Этим же днем суток материальные средства, что остались нерастраченными от отпускных для совместного ведения хозяйства на Довженко, я вбухал в крепкое жидкое за вычетом красного подводного. Все вбухал, какие оставались. Самый только малый остаток отдал за таксомотор, на котором обеспечил доставку покупки по адресу воспоминаний…
Первый мой тост был за любовь друга. Я чокнул себя правой по левой и принял всё до донных отметин. Обеих, в очередь…
Второй тост я сказал про спасение дружбы от посторонних и выпил. После этого я разделся и сел за стол.
Все остальное жидкое я закончил к утру в споре с самим собой. Я считал, что прав я, а он, что — он.
Примирения не получалось, и тогда я добавил в то же место последнее Славиково сухое цвета рубин. На этот раз оно мне не показалось, и поэтому ни с того ни с сего заколошматило где раньше, до Славика. Заколошматило и забилось по-неровному, как тогда, до него. Тогда я решил спать, потому что теперь на сдвоенном месте было просторно. Но чешуйчатый хвост приподнялся и перекрыл путь от стола к тахте. Я подумал, что нахожусь уже снаружи карнавала, потому что так было всегда. Но где я был — не было темно, как раньше. Тогда я пнул лишайный хвост ногой, чтобы все повернуть вспять и перешагнуть через него, как обычно. А он, наоборот, рассыпался на много-много маленьких лишайчиков, и каждый из них упруго присел, как перед приготовительным броском. А по ту сторону карнавала, где каждый раз ожидалась смерть, сейчас, вопреки привычке, гулял народ — пьяный и трезвый…
Первыми не стали заваливаться трезвые — самые неприспособленные к празднику карнавала жизни. Или которые думали, что трезвые. Или чувствовали, что думали.
Вторыми не полегли рябые, по неизвестной причине, и кто был с детьми — по причине обеспокоенности нервов лишней заботой.
Третьими не рухнули бабы, какие поприличней, — у которых лохматка была видна не вся целиком, а только по краям видимости и чьи грудные бусинки прикрыты были чем-то искристым едва-едва.
После — устояли музыканты и артисты, как средний класс протяженности жизни.
Еще после — бабы, что были голые совсем, без пристрастий к совести участников шествия.
Последними — настоящие пьяные, те, что без обмана, те, которые и думали про самих себя, что пьяные, и были ими по делу, без сомнительных внутриутробных разногласий. Их-то и было основное море воды…

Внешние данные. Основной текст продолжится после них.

-- ==== Sys2Proof/Certificates/Slice0/Obligations.lean ====
section
/-! DEFINITION. The statements for the provers, drawn from the numbered rules of the spec. -/

open Sys2Proof Sys2Proof.Machine

/-! ### Encoding -/

/-- R100 to R108: every well-formed instruction, with every operand at every value its fields hold, is read back from the
words that encode it, whatever bytes follow. -/
def Obligations.EncodeThenDecode : Prop :=
  ∀ (i : Instr) (rest : List Byte), i.wf = true →
    encode i ≠ [] ∧ decode ((encode i).flatMap wordBytes ++ rest) = .ok i rest

/-- R100, R102: words that decode are the words that encode what they decode to, so no two instructions share words and every
bit of the words counts. R108, R109: the opcode bytes that are no instruction, one-word and two-word, take `ILLOP`, and no
others do. -/
def Obligations.EveryWordDecodesToOneInstruction : Prop :=
  (∀ (w0 w1 : Word) (i : Instr), decodeWords w0 w1 = .ok i →
     i.wf = true ∧ encode i = if w0.getLsbD 31 then [w0, w1] else [w0]) ∧
  (∀ (w0 w1 : Word), decodeWords w0 w1 = .error .illop ↔
     let op := (w0.fld 24 8).toNat
     let shorts := [0x01, 0x03, 0x04, 0x07, 0x08, 0x0B, 0x0C, 0x0D, 0x0E, 0x0F, 0x10, 0x11, 0x12, 0x13, 0x15, 0x16, 0x17,
       0x1F, 0x20, 0x21, 0x23, 0x24, 0x2C, 0x2D, 0x2E, 0x2F, 0x30, 0x31, 0x32, 0x33, 0x3D, 0x3E, 0x41, 0x42, 0x45, 0x4E, 0x4F,
       0x5C, 0x5D, 0x5E, 0x5F, 0x60, 0x61, 0x63, 0x64, 0x65, 0x66, 0x67, 0x68, 0x69, 0x6A, 0x6D, 0x6F, 0x70]
     let longOnly := [0x02, 0x05, 0x06, 0x09, 0x0A, 0x14, 0x18, 0x19, 0x1A, 0x1B, 0x1C, 0x1D, 0x1E, 0x22, 0x25, 0x26, 0x27, 0x28,
       0x29, 0x2A, 0x2B, 0x34, 0x35, 0x36, 0x37, 0x38, 0x39, 0x3A, 0x3B, 0x3C, 0x3F, 0x40, 0x43, 0x44, 0x46, 0x47, 0x48, 0x49,
       0x4A, 0x4B, 0x4C, 0x4D, 0x50, 0x51, 0x52, 0x53, 0x54, 0x55, 0x56, 0x57, 0x58, 0x59, 0x5A, 0x5B, 0x62, 0x6B, 0x6C, 0x6E,
       0x71, 0x72]
     let both := [0x01, 0x03, 0x04, 0x07, 0x08, 0x0B, 0x0C, 0x0D, 0x0E, 0x0F, 0x10, 0x11, 0x12, 0x13, 0x15, 0x16, 0x17, 0x1F, 0x20,
       0x21, 0x23, 0x24, 0x2C, 0x2D, 0x2E, 0x2F, 0x30, 0x31, 0x32, 0x33, 0x3D, 0x3E]
     ¬ (op ∈ shorts ∨ ∃ k ∈ longOnly ++ both, op = 0x80 + k))

/-- R103: every operand code names the operand of the table. R20, R289 and the reference entries: words that the spec writes out
decode to the instructions that it names. -/
def Obligations.OperandCodesAndSampleWords : Prop :=
  ((∀ n : BitVec 7, opndOf (0#1 ++ n) = .v n) ∧ (∀ n : BitVec 5, opndOf (0b100#3 ++ n) = .s n) ∧
   (∀ n : BitVec 3, opndOf (0b10100#5 ++ n) = .p n) ∧
   opndOf 0xA8 = .lc 0 ∧ opndOf 0xA9 = .lc 1 ∧ opndOf 0xAA = .lc 2 ∧ opndOf 0xAB = .xi ∧
   (∀ x : BitVec 8, (0xAC ≤ x.toNat ∧ x.toNat ≤ 0xAF ∨ 0xBB ≤ x.toNat ∧ x.toNat ≤ 0xBF) ↔ ∃ k, opndOf x = .rsvd k) ∧
   (∀ x : BitVec 8, (0xB0 ≤ x.toNat ∧ x.toNat ≤ 0xBA) ↔ ∃ k, opndOf x = .const k) ∧
   (∀ n : BitVec 6, opndOf (0b11#2 ++ n) = .idx n) ∧
   (∀ (x : OpSpec) (k : Fin 9) (grant w : Nat) (sd : Bool), x.o = .rsvd k → x.ok grant w sd = false)) ∧
  ((decodeWords 0x03060417 0).toOption = some (.iadd { d := 3, a := 1, b := 2, g := 7 }) ∧
   (decodeWords 0x832020B2 0x000010E0).toOption =
     some (.iaddLong { d := .v 32, a := .v 32, b := .const .i2, pa := .ident, pb := .ident, g := Guard.always } .s32) ∧
   (decodeWords 0x85040206 0x000924E0).toOption = some (.iaddc (.v 4) (.v 2) (.v 6) .ident { cin := some 1, cout := 2 } Guard.always) ∧
   (decodeWords 0x10060404 0).toOption = some (.sar { d := 3, a := 1, n := 4 }) ∧
   (decodeWords 0x60700006 0).toOption = some (.meet { g := Guard.always, off := 6 }) ∧
   (decodeWords 0x6D020C02 0).toOption = some (.setxiS 3 2) ∧
   (decodeWords 0xB7050102 0x000000E0).toOption =
     some (.shfl { d := .v 5, a := .v 1, b := .v 2, pa := .ident, pb := .ident, g := Guard.always } .b32 false) ∧
   (decodeWords 0x9221212A 0x00000090).toOption =
     some (.orLong { d := .v 33, a := .v 33, b := .v 42, pa := .ident, pb := .ident, g := { p := 4, neg := true } }) ∧
   (decodeWords 0xCD282000 0x000000E0).toOption = some (.mrd { d := .v 40, a := .v 32, pa := .ident, g := Guard.always } 0) ∧
   (decodeWords 0xDA001900 0x000003E0).toOption = some (.wload 3 { a := .v 25, pa := .ident, g := Guard.always }) ∧
   (decodeWords 0xC30A0406 0x000038E0).toOption =
     some (.waitaddr .sp true false { d := .v 10, a := .v 4, b := .v 6, pa := .ident, pb := .ident, g := Guard.always }) ∧
   (decodeWords 0x67000007 0).toOption = some .nop)

/-! ### Steps -/

/-- R94, R100, R110: when the words at the PC of the issuing path are in the I-cache and decode to `i`, a step is `exec i`. The
model adds nothing around it: a meaning moves the path past its own words (R93). A step with no issuing path is the next
event of the device: the first that is due, or the one that the schedule names (assumption 2 of the log). Before it the
second path of a packed pair issues, if it can still (R18). That an instruction follows its selection at once, and which
event comes next, is the model's choice (log 2). -/
def Obligations.StepRunsTheDecodedInstruction : Prop :=
  (∀ (s : State) (c : Cx) (w0 w1 : Word) (i : Instr), s.cx = some c →
     s.codeWord c.core c.b c.l c.pt.pc = some w0 →
     (w0.getLsbD 31 = true → s.codeWord c.core c.b c.l (c.pt.pc + 4#32) = some w1) → (w0.getLsbD 31 = false → w1 = 0#32) →
     decodeWords w0 w1 = .ok i → step s = exec i s) ∧
  ((∀ (s : State) (k : Issuing) (c : Cx), s.issuing = none → s.packed = some k → s.cxOf k.block k.warp k.path = some c →
     c.pt.hold = none → c.pt.park = none → c.wp.parkedOn c.pt = false → c.wp.delivery = none → (∀ t, c.wp.tx = some t → t.conflict = false) →
     step s = step { s with packed := none, issuing := some k }) ∧
   ∀ (s : State), s.issuing = none → s.packed = none →
     (∀ e t, s.nextEvent = (some e, t) → step s = exec e t) ∧ (∀ t, s.nextEvent = (none, t) → step s = .next t) ∧
     (s.nextEvent.2 = { s with tick := s.tick + 1 } ∨
       ∃ e rest, s.agenda = e :: rest ∧ s.nextEvent.2 = { s with tick := s.tick + 1, agenda := rest }))

/-- The device never stops: every step, from every state, answers a next state. That an event whose conditions do not hold
changes nothing is the model's choice (log 2). -/
def Obligations.EveryStepAnswersANextState : Prop := ∀ s : State, StepsOn s

/-- Every step, from every state whose memories are in canonical form, leaves them so: scratchpad, HBM, host memory, the shared
memory of blocks, the stacks of warps and of checkpoints. The canonical form and what an unlisted byte reads as are the
model's choice (log 8). -/
def Obligations.StepsKeepMemoriesCanonical : Prop := ∀ s t : State, MemInv s → step s = .next t → MemInv t

/-- R35: entry identities are handed out once. Every step, from every state whose registers, checkpoints, entries and keys name
only identities handed out before, leaves such a state. The counter of serial numbers is the model's own (log 36). -/
def Obligations.StepsKeepEntryIdentitiesOld : Prop := ∀ s t : State, IdsInv s → step s = .next t → IdsInv t

/-- The reset state meets both invariants. R270, R276, R282, R285: the values that the spec gives for reset: no power tokens,
every context slot Empty, feature word 0xE1, no block resident, and no launch. Both invariants speak of the model's own form
of memories and serial numbers (log 8, 36). -/
def Obligations.ResetValuesAndInvariants : Prop :=
  (MemInv State.reset ∧ IdsInv State.reset) ∧
  ((∀ p, (State.reset.pkg p).tokens = 0 ∧ (State.reset.pkg p).feature = 0xE1#32) ∧
   (∀ fn slot, (State.reset.ctx fn slot).st = .empty) ∧ State.reset.blocks = [] ∧ State.reset.launches = [] ∧
   State.reset.copies = [])

/-! ### Lane operations: completion, result, frame -/

/-- R42, R44, R64, R69, R296: an instruction that computes a value per lane and finds no key completes: its acting lanes hold
what its function computes from the source lanes read at issue, the other lanes of the destination keep their values, every
other register of the path, `xi`, the loop counters, `WSTAT`, the meeting registers and the transaction are unchanged, every
byte of memory reads as before, and `KEYS` rises by one exactly when R42 lets the result take part in lookup. What a key
holds for helper lanes is the model's reading (log 23). -/
def Obligations.LaneOperationWritesItsResult : Prop :=
  ∀ (i : Instr) (s : State) (c : Cx) (m : Sem), Issues i s c → IdsInv s → opOf c i = some m → LaneReady c m →
    c.acting m.guard ≠ 0#64 → c.laneHit m = none → LaneFree c m →
    ∃ (u : State) (d : Cx), CompletesVia i s c m.words u d ∧ LaneWritten c d m ∧ SameRegs c d (c.dests m) ∧ SameSpecial c d ∧
      SameBytes s u ∧ SameDevice s u ∧ d.wp.binds = c.wp.binds ∧
      d.wp.keys = c.wp.keys + (if c.looksUp m then 1#32 else 0#32)

/-- R44: an instruction whose key is in the table binds: each destination points to the key's result, `BINDS` rises by one,
`KEYS` does not, and nothing else of the warp's registers or of memory changes but the flags that ready results raised. A
warp of a saggar launch stalls while a result of the key is not verified (R55). That it waits, and does not execute the
instruction anew, is the model's reading (log 23). R42, R101: when the guard passes in no lane the instruction writes
nothing, counts neither a bind nor a key, and the path goes on after it. What a key holds for helper lanes and for the
classes of destinations, and that a saggar warp waits for a result that is not verified, is the model's reading (log 23). -/
def Obligations.LaneOperationBindsToItsKey : Prop :=
  (∀ (i : Instr) (s : State) (c : Cx) (m : Sem) (k : KeyRec), Issues i s c → IdsInv s → opOf c i = some m → LaneReady c m →
     c.acting m.guard ≠ 0#64 → c.laneHit m = some k →
     (c.bindable k = false → exec i s = .next s.stalled) ∧
     (c.bindable k = true → (c.dests m).length = k.results.length →
     ∃ (u : State) (d : Cx), CompletesVia i s c m.words u d ∧
       (∀ (j : Nat) (cls : RegClass) (n : Nat), (c.dests m)[j]? = some (cls, n) → k.results[j]? = some (regPtr d.wp d.pt cls n)) ∧
       SameRegs c d (c.dests m) ∧ SameBytes s u ∧ SameDevice s u ∧ d.wp.binds = c.wp.binds + 1#32 ∧ d.wp.keys = c.wp.keys ∧
       d.wp.xi = c.wp.xi ∧ d.wp.lc = c.wp.lc ∧ d.wp.loops = c.wp.loops ∧ d.wp.threads = c.wp.threads ∧ d.wp.tx = c.wp.tx ∧
       d.wp.handler = c.wp.handler ∧ d.pt.pc = c.pt.pc ∧ d.wp.wstat &&& c.wp.wstat = c.wp.wstat)) ∧
  (∀ (i : Instr) (s : State) (c : Cx) (m : Sem), Issues i s c → opOf c i = some m → LaneReady c m →
     c.acting m.guard = 0#64 →
       let d := c.begun i
       exec i s = .next (d.advance (d.endWaits d.s) m.words))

И тогда лишайчики поняли, что на этот раз у них не выйдет. Они медленно развернулись и посмотрели мне прямо в глаза. Потом подпрыгнули по команде и облепили меня с ног до головы, особенно головы. Я начал сдергивать их с себя, незваное лишайное племя, и швырять их туда, в суету карнавальной гущи. Но они не отрывались как надо, а только опоясывали мою легкую оболочку, мою рубку, мой перископ, мой крайний торпедный отсек, первый, а потом и все остальные восемь, — всё, что составляло мой прочный когда-то корпус. Их становилось все больше и больше, и они давили все сильнее и сильнее, а карнавал веселился, и пел, и танцевал, и стонал, и плакал от любви…
А потом был свет… Много-много света и людей в белом. В несвежем белом. Я был спеленут тоже в белое. Тоже в несвежее. А потом я присмотрелся и увидел, что свет был через решетку. А потом меня кололи прямо через пеленку. Шприц был длинный, как субмарина, но мне было не больно. Я знал — это все обман. Потому что сделать им все равно ничего не удастся. Потому что под их смирительной пеленкой меня защищал и опоясывал собственный друг. Чешуйчатый лишай. Опоясывающий…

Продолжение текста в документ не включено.